Another endophytic bacteria that is also nitrogen fixative is Azetobactor diazotrophicus, which develops in the interior of the sugar cane plant, distributing itself through the vascular system. Actinomycetes Frankia also forms nodules with nitrogen-fixing capacity in some trees and shrubs of the Casuarina genus. There are also other atmospheric nitrogen fixative bacteria that colonize the roots of plants which are not leguminous and which, unlike of the genus Rhizobium, are not developed in the inside of the host tissues but in the rhizosphere; this is the case, for example, in bacteria of the genus Azospirillum.
There are other atmospheric nitrogen-fixing bacteria genera that do not develop in the interior of the plants or in the rhizosphere and, therefore, are not considered rhizobacteria, such as those of the Azotobacter genus, which feed on decomposing organic matter in the soil.
Solubilization of phosphorus and iron
Like Trichoderma, there are rhizobacteria that are able to mobilize inorganic phosphorus and iron, which are found in the soil forming insoluble compounds. Some of these bacteria are of the genera Bacillus, Pseudomonas, Rhizobium and Erwinia.
Production of useful active molecules for the plant
Phytohormones and stimulators of the growth. Many of these bacteria produce phytohormones such as natural auxins (indolacetic acid), giberelines or cytokinins, whose presence can improve processes of germination or rooting. A fungus that produces large quantities of auxins is Azospirillum sp.
Elicitators of defensive responses in the plant
These rhizobacteria don't make the plant produce phytoalexins or resistance proteins, but enhance their production in case it is attacked by some phytopathogen.
They enhance the symbiosis of the root with other fungi and rhizobacteria
Although PGPRs produce substances that impede the development of some microorganisms of the soil, sometimes they enable their symbiosis. This is the case of the endomycorrhiza Glomus and the PGPR Bacillus subtilis. They have an inhibiting effect on other pathogenic microorganisms.

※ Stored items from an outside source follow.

@[simp] theorem sset_ctx (co : Coach) (r : Nat) (w : Word) : (sset co r w).ctx = co.ctx := rfl
@[simp] theorem sset_fslot (co : Coach) (r : Nat) (w : Word) : (sset co r w).fslot = co.fslot := rfl
@[simp] theorem sset_region (co : Coach) (r : Nat) (w : Word) : (sset co r w).region = co.region := rfl
@[simp] theorem sset_rake (co : Coach) (r : Nat) (w : Word) : (sset co r w).rake = co.rake := rfl
@[simp] theorem sset_idx (co : Coach) (r : Nat) (w : Word) : (sset co r w).idx = co.idx := rfl
@[simp] theorem sset_place (co : Coach) (r : Nat) (w : Word) : (sset co r w).place = co.place := rfl
@[simp] theorem sset_width (co : Coach) (r : Nat) (w : Word) : (sset co r w).width = co.width := rfl
@[simp] theorem sset_prot (co : Coach) (r : Nat) (w : Word) : (sset co r w).prot = co.prot := rfl
@[simp] theorem sset_plate (co : Coach) (r : Nat) (w : Word) : (sset co r w).plate = co.plate := rfl
@[simp] theorem sset_version (co : Coach) (r : Nat) (w : Word) : (sset co r w).version = co.version := rfl
@[simp] theorem sset_nregs (co : Coach) (r : Nat) (w : Word) : (sset co r w).nregs = co.nregs := rfl
@[simp] theorem sset_v (co : Coach) (r : Nat) (w : Word) : (sset co r w).v = co.v := rfl
@[simp] theorem sset_m (co : Coach) (r : Nat) (w : Word) : (sset co r w).m = co.m := rfl
@[simp] theorem sset_lanes (co : Coach) (r : Nat) (w : Word) : (sset co r w).lanes = co.lanes := rfl
@[simp] theorem sset_fmode (co : Coach) (r : Nat) (w : Word) : (sset co r w).fmode = co.fmode := rfl
@[simp] theorem sset_fstat (co : Coach) (r : Nat) (w : Word) : (sset co r w).fstat = co.fstat := rfl
@[simp] theorem sset_seed (co : Coach) (r : Nat) (w : Word) : (sset co r w).seed = co.seed := rfl
@[simp] theorem sset_rbuf (co : Coach) (r : Nat) (w : Word) : (sset co r w).rbuf = co.rbuf := rfl
@[simp] theorem sset_orderNext (co : Coach) (r : Nat) (w : Word) : (sset co r w).orderNext = co.orderNext := rfl
@[simp] theorem sset_fpeHeld (co : Coach) (r : Nat) (w : Word) : (sset co r w).fpeHeld = co.fpeHeld := rfl
@[simp] theorem sset_stalls (co : Coach) (r : Nat) (w : Word) : (sset co r w).stalls = co.stalls := rfl
@[simp] theorem sset_pair (co : Coach) (r : Nat) (w : Word) : (sset co r w).pair = co.pair := rfl
@[simp] theorem sset_leaseG (co : Coach) (r : Nat) (w : Word) : (sset co r w).leaseG = co.leaseG := rfl
@[simp] theorem sset_measured (co : Coach) (r : Nat) (w : Word) : (sset co r w).measured = co.measured := rfl
@[simp] theorem sset_est (co : Coach) (r : Nat) (w : Word) : (sset co r w).est = co.est := rfl
@[simp] theorem sset_mi (co : Coach) (r : Nat) (w : Word) : (sset co r w).mi = co.mi := rfl
@[simp] theorem sset_alloc (co : Coach) (r : Nat) (w : Word) : (sset co r w).alloc = co.alloc := rfl
@[simp] theorem sset_vh (co : Coach) (r : Nat) (w : Word) : (sset co r w).vh = co.vh := rfl
@[simp] theorem sset_active (co : Coach) (r : Nat) (w : Word) : (sset co r w).active = co.active := rfl
@[simp] theorem sset_admitted (co : Coach) (r : Nat) (w : Word) : (sset co r w).admitted = co.admitted := rfl
@[simp] theorem sset_waitSince (co : Coach) (r : Nat) (w : Word) : (sset co r w).waitSince = co.waitSince := rfl
@[simp] theorem sset_atHead (co : Coach) (r : Nat) (w : Word) : (sset co r w).atHead = co.atHead := rfl
@[simp] theorem sset_heldBack (co : Coach) (r : Nat) (w : Word) : (sset co r w).heldBack = co.heldBack := rfl
@[simp] theorem sset_idleSince (co : Coach) (r : Nat) (w : Word) : (sset co r w).idleSince = co.idleSince := rfl
@[simp] theorem sset_sliceStart (co : Coach) (r : Nat) (w : Word) : (sset co r w).sliceStart = co.sliceStart := rfl
@[simp] theorem sset_sliceExpired (co : Coach) (r : Nat) (w : Word) : (sset co r w).sliceExpired = co.sliceExpired := rfl
@[simp] theorem sset_openBatch (co : Coach) (r : Nat) (w : Word) : (sset co r w).openBatch = co.openBatch := rfl
@[simp] theorem sset_sealed_ (co : Coach) (r : Nat) (w : Word) : (sset co r w).sealed_ = co.sealed_ := rfl
@[simp] theorem sset_batchCount (co : Coach) (r : Nat) (w : Word) : (sset co r w).batchCount = co.batchCount := rfl
@[simp] theorem sset_cpyCount (co : Coach) (r : Nat) (w : Word) : (sset co r w).cpyCount = co.cpyCount := rfl
@[simp] theorem sset_zones (co : Coach) (r : Nat) (w : Word) : (sset co r w).zones = co.zones := rfl
@[simp] theorem sset_zoneCount (co : Coach) (r : Nat) (w : Word) : (sset co r w).zoneCount = co.zoneCount := rfl
@[simp] theorem sset_zcause (co : Coach) (r : Nat) (w : Word) : (sset co r w).zcause = co.zcause := rfl
@[simp] theorem sset_zinfo (co : Coach) (r : Nat) (w : Word) : (sset co r w).zinfo = co.zinfo := rfl
@[simp] theorem sset_cfgs (co : Coach) (r : Nat) (w : Word) : (sset co r w).cfgs = co.cfgs := rfl
@[simp] theorem sset_savedTiles (co : Coach) (r : Nat) (w : Word) : (sset co r w).savedTiles = co.savedTiles := rfl
@[simp] theorem sset_ports (co : Coach) (r : Nat) (w : Word) : (sset co r w).ports = co.ports := rfl
@[simp] theorem sset_inHandler (co : Coach) (r : Nat) (w : Word) : (sset co r w).inHandler = co.inHandler := rfl
@[simp] theorem sset_rmask (co : Coach) (r : Nat) (w : Word) : (sset co r w).rmask = co.rmask := rfl
@[simp] theorem sset_entryLanes (co : Coach) (r : Nat) (w : Word) : (sset co r w).entryLanes = co.entryLanes := rfl
@[simp] theorem sset_heldStalls (co : Coach) (r : Nat) (w : Word) : (sset co r w).heldStalls = co.heldStalls := rfl
@[simp] theorem sset_trap (co : Coach) (r : Nat) (w : Word) : (sset co r w).trap = co.trap := rfl
@[simp] theorem sset_halted (co : Coach) (r : Nat) (w : Word) : (sset co r w).halted = co.halted := rfl
@[simp] theorem sset_skid (co : Coach) (r : Nat) (w : Word) : (sset co r w).skid = co.skid := rfl
@[simp] theorem sset_shadowDiff (co : Coach) (r : Nat) (w : Word) : (sset co r w).shadowDiff = co.shadowDiff := rfl
@[simp] theorem sset_bundle (co : Coach) (r : Nat) (w : Word) : (sset co r w).bundle = co.bundle := rfl
@[simp] theorem sset_ended (co : Coach) (r : Nat) (w : Word) : (sset co r w).ended = co.ended := rfl
@[simp] theorem sset_remainder (co : Coach) (r : Nat) (w : Word) : (sset co r w).remainder = co.remainder := rfl
@[simp] theorem sset_turnGranted (co : Coach) (r : Nat) (w : Word) : (sset co r w).turnGranted = co.turnGranted := rfl
@[simp] theorem sset_waited (co : Coach) (r : Nat) (w : Word) : (sset co r w).waited = co.waited := rfl
@[simp] theorem sset_returned (co : Coach) (r : Nat) (w : Word) : (sset co r w).returned = co.returned := rfl
@[simp] theorem sset_out (co : Coach) (r : Nat) (w : Word) : (sset co r w).out = co.out := rfl
@[simp] theorem sset_commitPush (co : Coach) (r : Nat) (w : Word) : (sset co r w).commitPush = co.commitPush := rfl
@[simp] theorem sset_framed (co : Coach) (r : Nat) (w : Word) : (sset co r w).framed = co.framed := rfl
@[simp] theorem sset_resume (co : Coach) (r : Nat) (w : Word) : (sset co r w).resume = co.resume := rfl

@[simp] theorem modLanes_ctx (co : Coach) (m : Mask) (f : Nat → Lane → Lane) : (modLanes co m f).ctx = co.ctx := rfl
@[simp] theorem modLanes_fslot (co : Coach) (m : Mask) (f : Nat → Lane → Lane) : (modLanes co m f).fslot = co.fslot := rfl
@[simp] theorem modLanes_region (co : Coach) (m : Mask) (f : Nat → Lane → Lane) : (modLanes co m f).region = co.region := rfl
@[simp] theorem modLanes_rake (co : Coach) (m : Mask) (f : Nat → Lane → Lane) : (modLanes co m f).rake = co.rake := rfl
@[simp] theorem modLanes_idx (co : Coach) (m : Mask) (f : Nat → Lane → Lane) : (modLanes co m f).idx = co.idx := rfl
@[simp] theorem modLanes_place (co : Coach) (m : Mask) (f : Nat → Lane → Lane) : (modLanes co m f).place = co.place := rfl
@[simp] theorem modLanes_width (co : Coach) (m : Mask) (f : Nat → Lane → Lane) : (modLanes co m f).width = co.width := rfl
@[simp] theorem modLanes_prot (co : Coach) (m : Mask) (f : Nat → Lane → Lane) : (modLanes co m f).prot = co.prot := rfl
@[simp] theorem modLanes_plate (co : Coach) (m : Mask) (f : Nat → Lane → Lane) : (modLanes co m f).plate = co.plate := rfl
@[simp] theorem modLanes_version (co : Coach) (m : Mask) (f : Nat → Lane → Lane) : (modLanes co m f).version = co.version := rfl
@[simp] theorem modLanes_nregs (co : Coach) (m : Mask) (f : Nat → Lane → Lane) : (modLanes co m f).nregs = co.nregs := rfl
@[simp] theorem modLanes_v (co : Coach) (m : Mask) (f : Nat → Lane → Lane) : (modLanes co m f).v = co.v := rfl
@[simp] theorem modLanes_s (co : Coach) (m : Mask) (f : Nat → Lane → Lane) : (modLanes co m f).s = co.s := rfl
@[simp] theorem modLanes_m (co : Coach) (m : Mask) (f : Nat → Lane → Lane) : (modLanes co m f).m = co.m := rfl
@[simp] theorem modLanes_fmode (co : Coach) (m : Mask) (f : Nat → Lane → Lane) : (modLanes co m f).fmode = co.fmode := rfl
@[simp] theorem modLanes_fstat (co : Coach) (m : Mask) (f : Nat → Lane → Lane) : (modLanes co m f).fstat = co.fstat := rfl
@[simp] theorem modLanes_seed (co : Coach) (m : Mask) (f : Nat → Lane → Lane) : (modLanes co m f).seed = co.seed := rfl
@[simp] theorem modLanes_rbuf (co : Coach) (m : Mask) (f : Nat → Lane → Lane) : (modLanes co m f).rbuf = co.rbuf := rfl
@[simp] theorem modLanes_orderNext (co : Coach) (m : Mask) (f : Nat → Lane → Lane) : (modLanes co m f).orderNext = co.orderNext := rfl
@[simp] theorem modLanes_fpeHeld (co : Coach) (m : Mask) (f : Nat → Lane → Lane) : (modLanes co m f).fpeHeld = co.fpeHeld := rfl
@[simp] theorem modLanes_stalls (co : Coach) (m : Mask) (f : Nat → Lane → Lane) : (modLanes co m f).stalls = co.stalls := rfl
@[simp] theorem modLanes_pair (co : Coach) (m : Mask) (f : Nat → Lane → Lane) : (modLanes co m f).pair = co.pair := rfl
@[simp] theorem modLanes_leaseG (co : Coach) (m : Mask) (f : Nat → Lane → Lane) : (modLanes co m f).leaseG = co.leaseG := rfl
@[simp] theorem modLanes_measured (co : Coach) (m : Mask) (f : Nat → Lane → Lane) : (modLanes co m f).measured = co.measured := rfl
@[simp] theorem modLanes_est (co : Coach) (m : Mask) (f : Nat → Lane → Lane) : (modLanes co m f).est = co.est := rfl
@[simp] theorem modLanes_mi (co : Coach) (m : Mask) (f : Nat → Lane → Lane) : (modLanes co m f).mi = co.mi := rfl
@[simp] theorem modLanes_alloc (co : Coach) (m : Mask) (f : Nat → Lane → Lane) : (modLanes co m f).alloc = co.alloc := rfl
@[simp] theorem modLanes_vh (co : Coach) (m : Mask) (f : Nat → Lane → Lane) : (modLanes co m f).vh = co.vh := rfl
@[simp] theorem modLanes_active (co : Coach) (m : Mask) (f : Nat → Lane → Lane) : (modLanes co m f).active = co.active := rfl
@[simp] theorem modLanes_admitted (co : Coach) (m : Mask) (f : Nat → Lane → Lane) : (modLanes co m f).admitted = co.admitted := rfl
@[simp] theorem modLanes_waitSince (co : Coach) (m : Mask) (f : Nat → Lane → Lane) : (modLanes co m f).waitSince = co.waitSince := rfl
@[simp] theorem modLanes_atHead (co : Coach) (m : Mask) (f : Nat → Lane → Lane) : (modLanes co m f).atHead = co.atHead := rfl
@[simp] theorem modLanes_heldBack (co : Coach) (m : Mask) (f : Nat → Lane → Lane) : (modLanes co m f).heldBack = co.heldBack := rfl
@[simp] theorem modLanes_idleSince (co : Coach) (m : Mask) (f : Nat → Lane → Lane) : (modLanes co m f).idleSince = co.idleSince := rfl
@[simp] theorem modLanes_sliceStart (co : Coach) (m : Mask) (f : Nat → Lane → Lane) : (modLanes co m f).sliceStart = co.sliceStart := rfl
@[simp] theorem modLanes_sliceExpired (co : Coach) (m : Mask) (f : Nat → Lane → Lane) : (modLanes co m f).sliceExpired = co.sliceExpired := rfl
@[simp] theorem modLanes_openBatch (co : Coach) (m : Mask) (f : Nat → Lane → Lane) : (modLanes co m f).openBatch = co.openBatch := rfl
@[simp] theorem modLanes_sealed_ (co : Coach) (m : Mask) (f : Nat → Lane → Lane) : (modLanes co m f).sealed_ = co.sealed_ := rfl
@[simp] theorem modLanes_batchCount (co : Coach) (m : Mask) (f : Nat → Lane → Lane) : (modLanes co m f).batchCount = co.batchCount := rfl
@[simp] theorem modLanes_cpyCount (co : Coach) (m : Mask) (f : Nat → Lane → Lane) : (modLanes co m f).cpyCount = co.cpyCount := rfl
@[simp] theorem modLanes_zones (co : Coach) (m : Mask) (f : Nat → Lane → Lane) : (modLanes co m f).zones = co.zones := rfl
@[simp] theorem modLanes_zoneCount (co : Coach) (m : Mask) (f : Nat → Lane → Lane) : (modLanes co m f).zoneCount = co.zoneCount := rfl
@[simp] theorem modLanes_zcause (co : Coach) (m : Mask) (f : Nat → Lane → Lane) : (modLanes co m f).zcause = co.zcause := rfl
@[simp] theorem modLanes_zinfo (co : Coach) (m : Mask) (f : Nat → Lane → Lane) : (modLanes co m f).zinfo = co.zinfo := rfl
@[simp] theorem modLanes_cfgs (co : Coach) (m : Mask) (f : Nat → Lane → Lane) : (modLanes co m f).cfgs = co.cfgs := rfl
@[simp] theorem modLanes_savedTiles (co : Coach) (m : Mask) (f : Nat → Lane → Lane) : (modLanes co m f).savedTiles = co.savedTiles := rfl
@[simp] theorem modLanes_ports (co : Coach) (m : Mask) (f : Nat → Lane → Lane) : (modLanes co m f).ports = co.ports := rfl
@[simp] theorem modLanes_inHandler (co : Coach) (m : Mask) (f : Nat → Lane → Lane) : (modLanes co m f).inHandler = co.inHandler := rfl
@[simp] theorem modLanes_rmask (co : Coach) (m : Mask) (f : Nat → Lane → Lane) : (modLanes co m f).rmask = co.rmask := rfl
@[simp] theorem modLanes_entryLanes (co : Coach) (m : Mask) (f : Nat → Lane → Lane) : (modLanes co m f).entryLanes = co.entryLanes := rfl
@[simp] theorem modLanes_heldStalls (co : Coach) (m : Mask) (f : Nat → Lane → Lane) : (modLanes co m f).heldStalls = co.heldStalls := rfl
@[simp] theorem modLanes_trap (co : Coach) (m : Mask) (f : Nat → Lane → Lane) : (modLanes co m f).trap = co.trap := rfl
@[simp] theorem modLanes_halted (co : Coach) (m : Mask) (f : Nat → Lane → Lane) : (modLanes co m f).halted = co.halted := rfl
@[simp] theorem modLanes_skid (co : Coach) (m : Mask) (f : Nat → Lane → Lane) : (modLanes co m f).skid = co.skid := rfl
@[simp] theorem modLanes_shadowDiff (co : Coach) (m : Mask) (f : Nat → Lane → Lane) : (modLanes co m f).shadowDiff = co.shadowDiff := rfl
@[simp] theorem modLanes_bundle (co : Coach) (m : Mask) (f : Nat → Lane → Lane) : (modLanes co m f).bundle = co.bundle := rfl
@[simp] theorem modLanes_ended (co : Coach) (m : Mask) (f : Nat → Lane → Lane) : (modLanes co m f).ended = co.ended := rfl
@[simp] theorem modLanes_remainder (co : Coach) (m : Mask) (f : Nat → Lane → Lane) : (modLanes co m f).remainder = co.remainder := rfl
@[simp] theorem modLanes_turnGranted (co : Coach) (m : Mask) (f : Nat → Lane → Lane) : (modLanes co m f).turnGranted = co.turnGranted := rfl
@[simp] theorem modLanes_waited (co : Coach) (m : Mask) (f : Nat → Lane → Lane) : (modLanes co m f).waited = co.waited := rfl
@[simp] theorem modLanes_returned (co : Coach) (m : Mask) (f : Nat → Lane → Lane) : (modLanes co m f).returned = co.returned := rfl
@[simp] theorem modLanes_out (co : Coach) (m : Mask) (f : Nat → Lane → Lane) : (modLanes co m f).out = co.out := rfl
@[simp] theorem modLanes_commitPush (co : Coach) (m : Mask) (f : Nat → Lane → Lane) : (modLanes co m f).commitPush = co.commitPush := rfl
@[simp] theorem modLanes_framed (co : Coach) (m : Mask) (f : Nat → Lane → Lane) : (modLanes co m f).framed = co.framed := rfl
@[simp] theorem modLanes_resume (co : Coach) (m : Mask) (f : Nat → Lane → Lane) : (modLanes co m f).resume = co.resume := rfl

Use as biological control agents
Production of antibiotics. This quality makes these bacteria suitable candidates for preventing root rot such as damping off and even to combat aerial fungi such as the Botrytis. Many rhizobacteria are producers of this type of antibiotics, some with fungicidal or antiviral properties. The main rizobacteria that produce this type of antibiotics are those of the genus Pseudomona and Bacillus. Some antibiotics such as Mupirocin produced by P. fluorescens are widely used in medicine.
Cyanobacteria are photosynthetic bacteria. Some form symbiosis with other plants like, for example, the Anabaena azollae bacteria that are symbiotic with the aquatic fern Azolla. These bacteria are characterized by being atmospheric nitrogen-fixing and for providing different substances like phytohormones. The nitrogen fixed by the fern-bacteria symbiosis has been widely used to fertilize fields of rice, where, prior to sowing, this fern was cultivated. As such, the rice grows and the fern dies, the accumulated nitrogen is released and later taken advantage of by the cultivated plant.